Blaise resisted the urge to snicker, not wanting to startle one whose fantasies were so near completion. Well, some of his fantasies, anyway. But this uncharacteristic genteelness was quite ridiculous to part of him, while the other part chided him for such a thought. This was to Madison as drinking from Cocidius or Lucifer or Hades was to him, and he well knew the apprehension and veneration the young one felt. So he waited as patiently as he could, before that patience wore thin and a mere thought split that main vein as neatly as a razor-sharp blade. And as soon as his blood spilled from it like a violaceous intoxicant, Madison lost his mind.

Quite literally.

Lips were suddenly attached to that bleeding wound, a skilled tongue caressing his skin, cat-like in its dexterity yet much softer and feeling of silk, while those oh-so-careful fingers dug in with enough pressure that they would have shattered the bones of anyone but a Royal, and bruised even them. But Blaise was not simply a Royal, he was King, and they would leave no mark upon his skin unless he willed it. And at that moment, he did. Few realized that he and his bonded got almost as much pleasure from giving blood as those who received it did, and every nerve in his body came to alert attention. His own hands rose to let loose that golden braid, delighting in the spill of hair that was his reward.

His fingers tangled in those streaming locks, pulling Madison closer and daring him to set teeth into majestic skin, and the other did so, instinctively knowing what his King wanted with that blood currently rushing into him and overriding all of his senses like a celestial tsunami.

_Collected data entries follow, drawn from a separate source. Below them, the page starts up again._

-- ==== Sys2Proof/Machine/Fence.lean ====
section
/-! DEFINITION. FENCE, TLBI in its four forms, their completion, and the invalidations that come from the fabric (R60, R61, R248 to R250, R418, R419). -/
namespace Sys2Proof.Machine

/-- Whether an operation belongs to the tile class (R60, R97): operations of tiles, of the board and of the inkwell. -/
def tileClass (o : Op) : Bool :=
  match o.kind with
  | .smove | .remap => false
  | _ => true

/-- Whether work that SLAUNCH started holds a fence: a descriptor published and not posted, or the valid record of a refused one (R60, R191). -/
def scribeWork (s : State) : Bool :=
  (s.rings.toList.any fun r => r.done != r.tail) || s.scribes.toList.any fun x => x.recv && x.refusal

/-- Whether every earlier access of the classes that a mask names has been performed: scalar, tile, stream and scribe (R53, R60). An operation that
is complete but for its posting holds none back, but a stream operation's record is an access of its own (R173). -/
def fenceDone (mask : BitVec 4) (s : State) : Bool :=
  (!bit mask 0 || storesVisible s) &&
  (!bit mask 1 || !s.ops.any fun o => tileClass o && !o.done && !o.abandoned) &&
  (!bit mask 2 || (!(s.ops.any fun o => o.kind == .smove) && writesVisible s .unit)) &&
  (!bit mask 3 || (!scribeWork s && writesVisible s .scribe)) &&
  (mask != 0xF || s.tlbiOut == 0)

/-- What a waiting FENCE asks for: the confirmation of the writes of its classes (R418). -/
def fenceAsk (mask : BitVec 4) (s : State) : State :=
  let s1 := if bit mask 0 then awaitStores s else s
  let s2 := if bit mask 2 then askVisible s1 .unit else s1
  if bit mask 3 then askVisible s2 .scribe else s2

/-- FENCE: with all four classes it also waits for the broadcasts of TLBI and discards what was fetched (R60, R61, R249). -/
def fenceBody (mask : BitVec 4) : Body := fun _ b s =>
  if fenceDone mask s then .ok b (if mask = 0xF then { s with ca := { s.ca with lineBuf := none } } else s)
  else .wait (fenceAsk mask s)

/-- The type, the address and the ASID of a form of TLBI (R248, R419). -/
def tlbiFields : TlbiForm → Nat × W64 × BitVec 16
  | .all => (0, 0, 0)
  | .asid a => (1, 0, a)
  | .va v a => (2, v, a)
  | .vaall v => (3, v, 0)

/-- The payload of TLBIReq (R413). -/
def tlbiData (f : TlbiForm) : LineWord :=
  let (ty, va, a) := tlbiFields f
  BitVec.ofNat 512 (va.toNat + a.toNat * 2 ^ 64 + ty * 2 ^ 80)

/-- Sends a broadcast on port 0 (R413, R419); none while eight are outstanding or the port has no credit. -/
def sendTlbi (f : TlbiForm) (s : State) : Option State :=
  if 8 ≤ s.tlbiOut then none
  else (sendOreq s.port[0] (oreqMsg s 0x08 (some (tlbiData f)))).map fun p =>
    { s with port := s.port.set 0 p (by decide), tlbiOut := s.tlbiOut + 1 }

/-- TLBI: at the ROB head, after every earlier store is visible (R248, R249). A broadcast that cannot be sent yet waits. -/
def tlbiBody (f : Bank → TlbiForm) (loc : Bool) : Body := ringGate 1 fun _ b s =>
  if storesVisible s = false then .wait (awaitStores s)
  else if loc then .ok b (tlbiRemove (f b) s)
  else match sendTlbi (f b) s with
    | some s1 => .ok b (tlbiRemove (f b) s1)
    | none => .wait s

/-- An ASID operand (R248). -/
def asidOf (x : W64) : BitVec 16 := BitVec.ofNat 16 (fieldN x 15 0)

/-- FENCE (R60). -/
def execFence (mask : BitVec 4) (s : State) : Host.Outcome State Fault Refusal := issue (.fence mask) (fenceBody mask) s

/-- FENCE_RETIRE: the FENCE that waits executes again (R60, R61). -/
def execFenceRetire (s : State) : Host.Outcome State Fault Refusal :=
  match s.stall with
  | some (.fence mask) => issue (.fence mask) (fenceBody mask) s
  | _ => event s none

/-- TLBI ALL (R248). -/
def execTlbiAll (loc : Bool) (s : State) : Host.Outcome State Fault Refusal :=
  issue (.tlbiAll loc) (tlbiBody (fun _ => .all) loc) s

/-- TLBI ASID (R248). -/
def execTlbiAsid (gb : GReg) (loc : Bool) (s : State) : Host.Outcome State Fault Refusal :=
  issue (.tlbiAsid gb loc) (tlbiBody (fun b => .asid (asidOf (rg b gb))) loc) s

/-- TLBI VA (R248). -/
def execTlbiVa (ga gb : GReg) (loc : Bool) (s : State) : Host.Outcome State Fault Refusal :=
  issue (.tlbiVa ga gb loc) (tlbiBody (fun b => .va (rg b ga) (asidOf (rg b gb))) loc) s

/-- TLBI VAALL (R248). -/
def execTlbiVaall (ga : GReg) (loc : Bool) (s : State) : Host.Outcome State Fault Refusal :=
  issue (.tlbiVaall ga loc) (tlbiBody (fun b => .vaall (rg b ga)) loc) s

end Sys2Proof.Machine
end

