/-- R354 to R356, R359 to R361, R424, R425: the receiver refuses what it may not take with the NACK of R356 and returns the credit, else it writes
into its reserve and acknowledges once the write is visible; it answers a FREQ with its record or a FEND; a fetched granule is written, one of a
verify compared; FEND ends the transfer, and PLY follows only SETPLY. -/
def Obligations.MirrorReceivesAndFetches : Prop :=
  (∀ (s : State), PartnerUp s → s.mir.commit = none → noTransfer s →
    (∀ (range : BitVec 4) (idx : BitVec 16) (gen : Bool) (ply : BitVec 60) (crc : W32) (bytes : List Byte), bytes.length = 65536 → crcInjected s = false →
      let g : BitVec 16 := BitVec.ofNat 16 (countsBelow s.mir.rxN range.toNat + idx.toNat)
      (s.mir.recv = false ∨ fieldN s.mir.resv 17 0 = 0 →
        exec (.partnerGranuleReceive range idx gen ply crc bytes) s = .next { s with mir := { s.mir with out := [.nack 1 g false, .credit 1] } }) ∧
      (s.mir.recv = true → fieldN s.mir.resv 17 0 ≠ 0 →
        (crc32c bytes ≠ crc → ∃ t, exec (.partnerGranuleReceive range idx gen ply crc bytes) s = .next t ∧
          t.mir = { s.mir with out := [.nack 4 g false, .credit 1] } ∧ t.mem = s.mem ∧ t.vellum = s.vellum ∧ t.banks = s.banks) ∧
        (crc32c bytes = crc → s.mir.rxRec = none →
          exec (.partnerGranuleReceive range idx gen ply crc bytes) s = .next { s with mir := { s.mir with out := [.nack 2 g false, .credit 1] } }) ∧
        (∀ rgen label, crc32c bytes = crc → s.mir.rxRec = some (rgen, label) →
          (rgen ≠ gen ∨ label.setWidth 60 ≠ ply ∨ s.mir.rxN.getD range.toNat 0 ≤ idx.toNat →
            exec (.partnerGranuleReceive range idx gen ply crc bytes) s = .next { s with mir := { s.mir with out := [.nack 3 g false, .credit 1] } }) ∧
          (rgen = gen → label.setWidth 60 = ply → idx.toNat < s.mir.rxN.getD range.toNat 0 →
            ∃ t, exec (.partnerGranuleReceive range idx gen ply crc bytes) s = .next t ∧
              t.mir.rx = s.mir.rx ++ [.granule g gen] ∧ t.mir.out = [] ∧ t.banks = s.banks ∧
              t.mem = (receiverWrite s (resvGranule s s.mir.rxN gen range.toNat idx.toNat) bytes).mem)))) ∧
    (∀ bytes : List Byte, bytes.length = 128 → crcInjected s = false →
      (s.mir.recv = false ∨ fieldN s.mir.resv 17 0 = 0 →
        exec (.partnerRecordReceive bytes) s = .next { s with mir := { s.mir with out := [.nack 1 0 true, .credit 1] } }) ∧
      (s.mir.recv = true → fieldN s.mir.resv 17 0 ≠ 0 → recCrcOk bytes = false →
        ∃ t, exec (.partnerRecordReceive bytes) s = .next t ∧ t.mir = { s.mir with out := [.nack 4 0 true, .credit 1] } ∧ t.mem = s.mem ∧ t.banks = s.banks) ∧
      (s.mir.recv = true → fieldN s.mir.resv 17 0 ≠ 0 → recCrcOk bytes = true →
      (recN bytes 8 4 ≠ s.cfg.partner.toNat % 2 ^ 20 →
        exec (.partnerRecordReceive bytes) s = .next { s with mir := { s.mir with out := [.nack 2 0 true, .credit 1] } }) ∧
      (recN bytes 8 4 = s.cfg.partner.toNat % 2 ^ 20 → fieldN s.mir.resv 17 0 < 1 + 2 * (recCounts bytes).sum →
        exec (.partnerRecordReceive bytes) s = .next { s with mir := { s.mir with out := [.nack 3 0 true, .credit 1] } }) ∧
      (recN bytes 8 4 = s.cfg.partner.toNat % 2 ^ 20 → 1 + 2 * (recCounts bytes).sum ≤ fieldN s.mir.resv 17 0 →
        exec (.partnerRecordReceive bytes) s = .next { s with mir := { s.mir with
          out := [], rxN := recCounts bytes, rxRec := some (bbyte bytes 6 == 1, BitVec.ofNat 64 (recN bytes 16 8))
          rx := s.mir.rx ++ [.record (bbyte bytes 6 == 1) bytes false] } }))) ∧
    (∀ (g : BitVec 16) (gen : Bool) (rest : List RxItem), s.mir.rx = .granule g gen :: rest →
      (writesVisible s .other = false → ∃ t, exec .partnerWriteVisible s = .next t ∧ t.mir = { s.mir with out := [] } ∧ t.port = (askVisible s .other).port) ∧
      (writesVisible s .other = true →
        exec .partnerWriteVisible s = .next { s with mir := { s.mir with rx := rest, out := [.ack g gen false, .credit 1] } })) ∧
    (∀ (bs : List Byte) (gen : Bool) (rest : List RxItem), s.mir.rx = .record gen bs false :: rest → ∃ t, exec .partnerWriteVisible s = .next t ∧
      t.mir.rx = .record gen bs true :: rest ∧ t.mem = (receiverWrite s (resvRecord s gen) bs).mem ∧ t.banks = s.banks) ∧
    (∀ (bs : List Byte) (gen : Bool) (rest : List RxItem), s.mir.rx = .record gen bs true :: rest → writesVisible s .other = true →
      exec .partnerWriteVisible s = .next { s with mir := { s.mir with rx := rest, out := [.ack 0 gen true, .credit 1] } }) ∧
    (∀ (rmask : BitVec 16) (gen : BitVec 2) (verify : Bool), gen ≠ 3 →
      (s.mir.recv = false ∨ fieldN s.mir.resv 17 0 = 0 → exec (.partnerFreq rmask gen verify) s = .next { s with mir := { s.mir with out := [.fend 3] } }) ∧
      (s.mir.recv = true → fieldN s.mir.resv 17 0 ≠ 0 →
        ((mirCheck s (resvBase s) 256).2 = true → ∃ t, exec (.partnerFreq rmask gen verify) s = .next t ∧ t.mir.out = [.fend 4] ∧ t.mir.serve = none ∧ t.banks = s.banks) ∧
        (mirCheck s (resvBase s) 256 = (s, false) →
          (∀ st, chooseGen s (if verify then 0 else gen) = .inl st →
            exec (.partnerFreq rmask gen verify) s = .next { s with mir := { s.mir with out := [.fend st] } }) ∧
          (∀ g bs, chooseGen s (if verify then 0 else gen) = .inr (g, bs) → mirCheck s (resvRecord s g) 128 = (s, false) → canSend s = true →
            ∃ t rest, exec (.partnerFreq rmask gen verify) s = .next t ∧ t.banks = s.banks ∧
              t.mir.out = .record g (cohRead s (resvRecord s g) 128) :: rest))))) ∧
  (∀ (s : State) (f : Fetch), PartnerUp s → s.mir.commit = none → s.mir.serve = none → s.mir.fetch = some f → f.freqDue = false → crcInjected s = false →
    (∀ bytes : List Byte, bytes.length = 128 → f.got = none → recN bytes 8 4 = s.cfg.coreid.toNat % 2 ^ 20 →
      (recCrcOk bytes = true → exec (.partnerRecordReceive bytes) s = .next { s with mir := { s.mir with
        fetch := some { f with got := some (bbyte bytes 6 == 1, BitVec.ofNat 64 (recN bytes 16 8)) }, out := [.ack 0 (bbyte bytes 6 == 1) true, .credit 1] } }) ∧
      (recCrcOk bytes = false → ∃ t, exec (.partnerRecordReceive bytes) s = .next t ∧
        (f.recCrcs < 3 → t.mir = { s.mir with fetch := some { f with recCrcs := f.recCrcs + 1 }, out := [.nack 4 0 true, .credit 1] }) ∧
        (3 ≤ f.recCrcs → t.mir.fetch = none ∧ t.mir.st = .idle))) ∧
    (∀ (gen : Bool) (ply : W64), f.got = some (gen, ply) →
      (∀ (range : BitVec 4) (idx : BitVec 16) (crc : W32) (r : Fin 16) (i pa : Nat) (bytes : List Byte), bytes.length = 65536 →
        let g := mirS s range.toNat + idx.toNat
        granuleAt s g = some (r, i, pa) → r.val = range.toNat → i = idx.toNat →
        (crc32c bytes ≠ crc → let n := ((f.crcs.find? (·.1 == g)).map (·.2)).getD 0
          ∃ t, exec (.fetchGranuleReceive range idx crc bytes) s = .next t ∧ t.banks = s.banks ∧
          (n < 3 → t.mir = { s.mir with fetch := some { f with crcs := (g, n + 1) :: f.crcs.filter (·.1 ≠ g) }, out := [.nack 4 (BitVec.ofNat 16 g) false, .credit 1] }) ∧
          (3 ≤ n → t.mir.fetch = none ∧ t.mir.st = .idle)) ∧
        (crc32c bytes = crc → f.verify = false → ∃ t, exec (.fetchGranuleReceive range idx crc bytes) s = .next t ∧
          t.mir.rx = s.mir.rx ++ [.fetched (BitVec.ofNat 16 g) gen] ∧ t.mem = (receiverWrite s pa bytes).mem ∧ t.banks = s.banks) ∧
        (crc32c bytes = crc → f.verify = true → (mapBit s gen g = false → mirCheck s pa 65536 = (s, false)) →
          ∃ t f', exec (.fetchGranuleReceive range idx crc bytes) s = .next t ∧ t = { s with mir := t.mir } ∧
          t.mir.out = [.ack (BitVec.ofNat 16 g) gen false, .credit 1] ∧ t.mir.fetch = some f' ∧
          (mapBit s gen g = true → f'.skipped = f.skipped + 1 ∧ f'.compared = f.compared) ∧
          (mapBit s gen g = false → f'.skipped = f.skipped ∧ f'.compared = f.compared + 1 ∧
            (granuleBytes s pa = bytes → f'.differing = f.differing) ∧ (granuleBytes s pa ≠ bytes → f'.differing = f.differing ++ [g])))) ∧
      (∀ (g : BitVec 16) (gn : Bool) (rest : List RxItem), s.mir.rx = .fetched g gn :: rest → writesVisible s .other = true → f.fend = false →
        exec .partnerWriteVisible s = .next { s with mir := { s.mir with
          rx := rest, fetch := some { f with copied := f.copied + 1 }, out := [.ack g gn false, .credit 1] } }) ∧
      (s.mir.rx.any isFetched = true →
        exec (.partnerFend 0) s = .next { s with mir := { s.mir with fetch := some { f with fend := true }, out := [] } }) ∧
      (∀ st : BitVec 4, 4 < st.toNat → exec (.partnerFend st) s = .next s) ∧
      (∀ st : BitVec 4, st.toNat ≤ 4 → (st = 0 → s.mir.rx.any isFetched = false) → Memory.wf s.vellum = true → ∃ t, exec (.partnerFend st) s = .next t ∧ t.mir.fetch = none ∧
        t.mir.st = .idle ∧ t.mir.rx.any isFetched = false ∧ t.c.ply = (if st = 0 ∧ f.setPly = true ∧ f.verify = false then ply else s.c.ply) ∧
        (f.verify = false → ∀ g ∈ maskGranules (localCounts s) f.rmask, mapBit t false g = true ∧ mapBit t true g = true))))

/-- R270, R273, R274, R280, R281, R284, R285: the interrupt that R281 selects enters with its level and saves pc, FL, cause; a critical one saves into
its own registers and keeps IE and XPC; a takeover undoes the entry whose window is open; a condition found at the head of the reorder buffer enters
its vector, after an interrupt that is due. -/
def Obligations.InterruptsAndConditionsEnter : Prop :=
  ∀ s : State, Live s → coreRuns s = true → let b := curBank s
    (s.ca.sbLast = none →
      (∀ (v : Byte) (l : BitVec 4) (e : W64), selectCrit s = none → bit b.fl 10 = true → s.c.hold = false → selectOrd s = some (v, l) →
        (vecRead (atBoundary s) v).2 = .good e → ∃ t, exec .interruptEntry s = .next t ∧ t.c.xpc = resumePc s ∧ t.c.xfl = b.fl ∧
          t.c.xcause = causeWord v 0 .none s.c.ipl ∧ t.c.xaddr = msiXaddr s v ∧ t.c.ipl = l ∧ t.stall = none ∧
          (curBank t).pc = sext64 57 (fieldN e 56 2 * 4) ∧ (curBank t).g = b.g ∧
          (flRing (curBank t).fl).toNat = min (if bit e 57 = true then 1 else 0) (ringOf b).toNat ∧
          bit (curBank t).fl 10 = (bit e 0 && decide (holdMaxOf s ≠ 0)) ∧ t.c.hold = (bit e 0 && decide (holdMaxOf s ≠ 0)) ∧
          (v.toNat < 0x40 ∨ 0x80 ≤ v.toNat → isPending t v = false) ∧ t.c.cxpc = s.c.cxpc ∧ t.tiles = s.tiles ∧
          ∀ k : BankNum, k ≠ s.c.cur → t.banks[k] = s.banks[k]) ∧
      (∀ (v : Byte) (e : W64), selectCrit s = some v →
        (vecRead { atBoundary s with c := { (atBoundary s).c with cxcause := setBit (atBoundary s).c.cxcause 20 true } } v).2 = .good e →
        ∃ t, exec .criticalEntry s = .next t ∧ t.c.cxpc = resumePc s ∧ t.c.cxfl = b.fl ∧ t.c.cxaddr = 0 ∧
          t.c.cxcause = setBit (causeWord v 0 .none s.c.ipl) 20 true ∧ t.c.xpc = s.c.xpc ∧ t.c.xfl = s.c.xfl ∧ t.c.ipl = s.c.ipl ∧ t.c.hold = s.c.hold ∧
          t.stall = none ∧ (curBank t).pc = sext64 57 (fieldN e 56 2 * 4) ∧ flWith b.fl (curBank t).fl 0 (bit b.fl 10) ∧ (curBank t).g = b.g ∧
          isPending t v = false)) ∧
    ((selectCrit s ≠ none ∨ bit b.fl 10 = false ∨ s.c.hold = true ∨ selectOrd s = none) → exec .interruptEntry s = .next s) ∧
    (selectCrit s = none → exec .criticalEntry s = .next s) ∧
    (s.ca.sbLast ≠ none → exec .interruptEntry s = .next s ∧ exec .criticalEntry s = .next s) ∧
    (∀ (w : EntryWin) (v : Byte) (e : W64), s.c.entry = some w → takeoverVec s w = some v →
      (vecRead { undoEntry s w with c := { (undoEntry s w).c with cxcause := setBit w.cxcause 20 true } } v).2 = .good e →
      ∃ t, exec .entryTakeover s = .next t ∧ t.c.cxpc = w.pc ∧ t.c.cxfl = w.fl ∧ t.c.xpc = w.xpc ∧ t.c.xfl = w.xfl ∧ t.c.ipl = w.ipl ∧ t.c.hold = w.hold ∧
        (curBank t).pc = sext64 57 (fieldN e 56 2 * 4) ∧ flRing (curBank t).fl = 0 ∧ (curBank t).g = b.g) ∧
    (s.c.entry = none → exec .entryTakeover s = .next s) ∧
    (∀ p c, interruptDue s = some p → exec (.exceptionEntry c) s = .next (enterInterrupt s p)) ∧
    (interruptDue s = none →
      (∀ w1 w2 : W32, s.stall = none → decodeWords w1 w2 = none → exec (.exceptionEntry (.undefWords w1 w2)) s =
        .next (raise { code := 0x01, addr := (if twoWords w1 && fieldN w1 31 27 != 0x1C then w2 else 0) ++ w1 } s)) ∧
      (∀ (acc : Acc) (va : W64) (e : Exc) (c : EntryCause), acc = .read ∨ acc = .write →
        (∃ poison, c = .dataError poison acc va ∧ e = { code := 0x0D, sub := if poison then 2 else 1, acc := acc, addr := va }) ∨
        (∃ sub : BitVec 4, 1 ≤ sub.toNat ∧ sub.toNat ≤ 3 ∧ c = .busError sub acc va ∧ e = { code := 0x0E, sub := sub, acc := acc, addr := va }) →
        ((∀ n g, s.stall ≠ some (.repn n g)) → exec (.exceptionEntry c) s = .next (raise e s)) ∧
        (∀ (n : BitVec 6) (g : Governed) (k : Nat) (b1 : Bank) (s1 : State), s.stall = some (.repn n g) →
          ((repnPieces b (n.toNat + 1) g).findIdx? fun p => p.1 == va) = some k → elementsDone g k b s = some (b1, s1) →
          exec (.exceptionEntry c) s = .next (raise e (setCur s1 b1)))) ∧
      (s.c.fresh = none →
        (∀ (second : Bool) (e : Exc) (s1 : State), s.stall = none → fetchExc s (b.pc + if second then 4 else 0) = some (s1, e) → s1.c.fresh = none →
          exec (.exceptionEntry (.fetchFault second)) s = .next (raise e s1)) ∧
        (∀ (poison : Bool) (va : W64), (fetchMeets s).c.fresh = none → exec (.exceptionEntry (.dataError poison .fetch va)) s =
          .next (raise { code := 0x0D, sub := if poison then 2 else 1, acc := .fetch, addr := va } (fetchMeets s))) ∧
        (∀ (sub : BitVec 4) (va : W64), 1 ≤ sub.toNat → sub.toNat ≤ 3 → exec (.exceptionEntry (.busError sub .fetch va)) s =
          .next (raise { code := 0x0E, sub := sub, acc := .fetch, addr := va } s))))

Blaise suddenly found his back against one wall and hips grinding into his own, and it was still chaste enough that he formed no protest, but let Madison have his moment even as he was having his own. Colors began swirling before his eyes, the colors of a thousand different stars, and when he let them flutter shut, those colors exploded into such vivid brilliance that a lesser being would have wept to see them.

And then came the moment, the crucial moment.

'Pull back, treasured one,' Blaise called through their new link, but Madison's mouth didn't cease in its ministrations.

'Must I?' he very nearly pleaded, even as ever more blood slid into him, changing, changing…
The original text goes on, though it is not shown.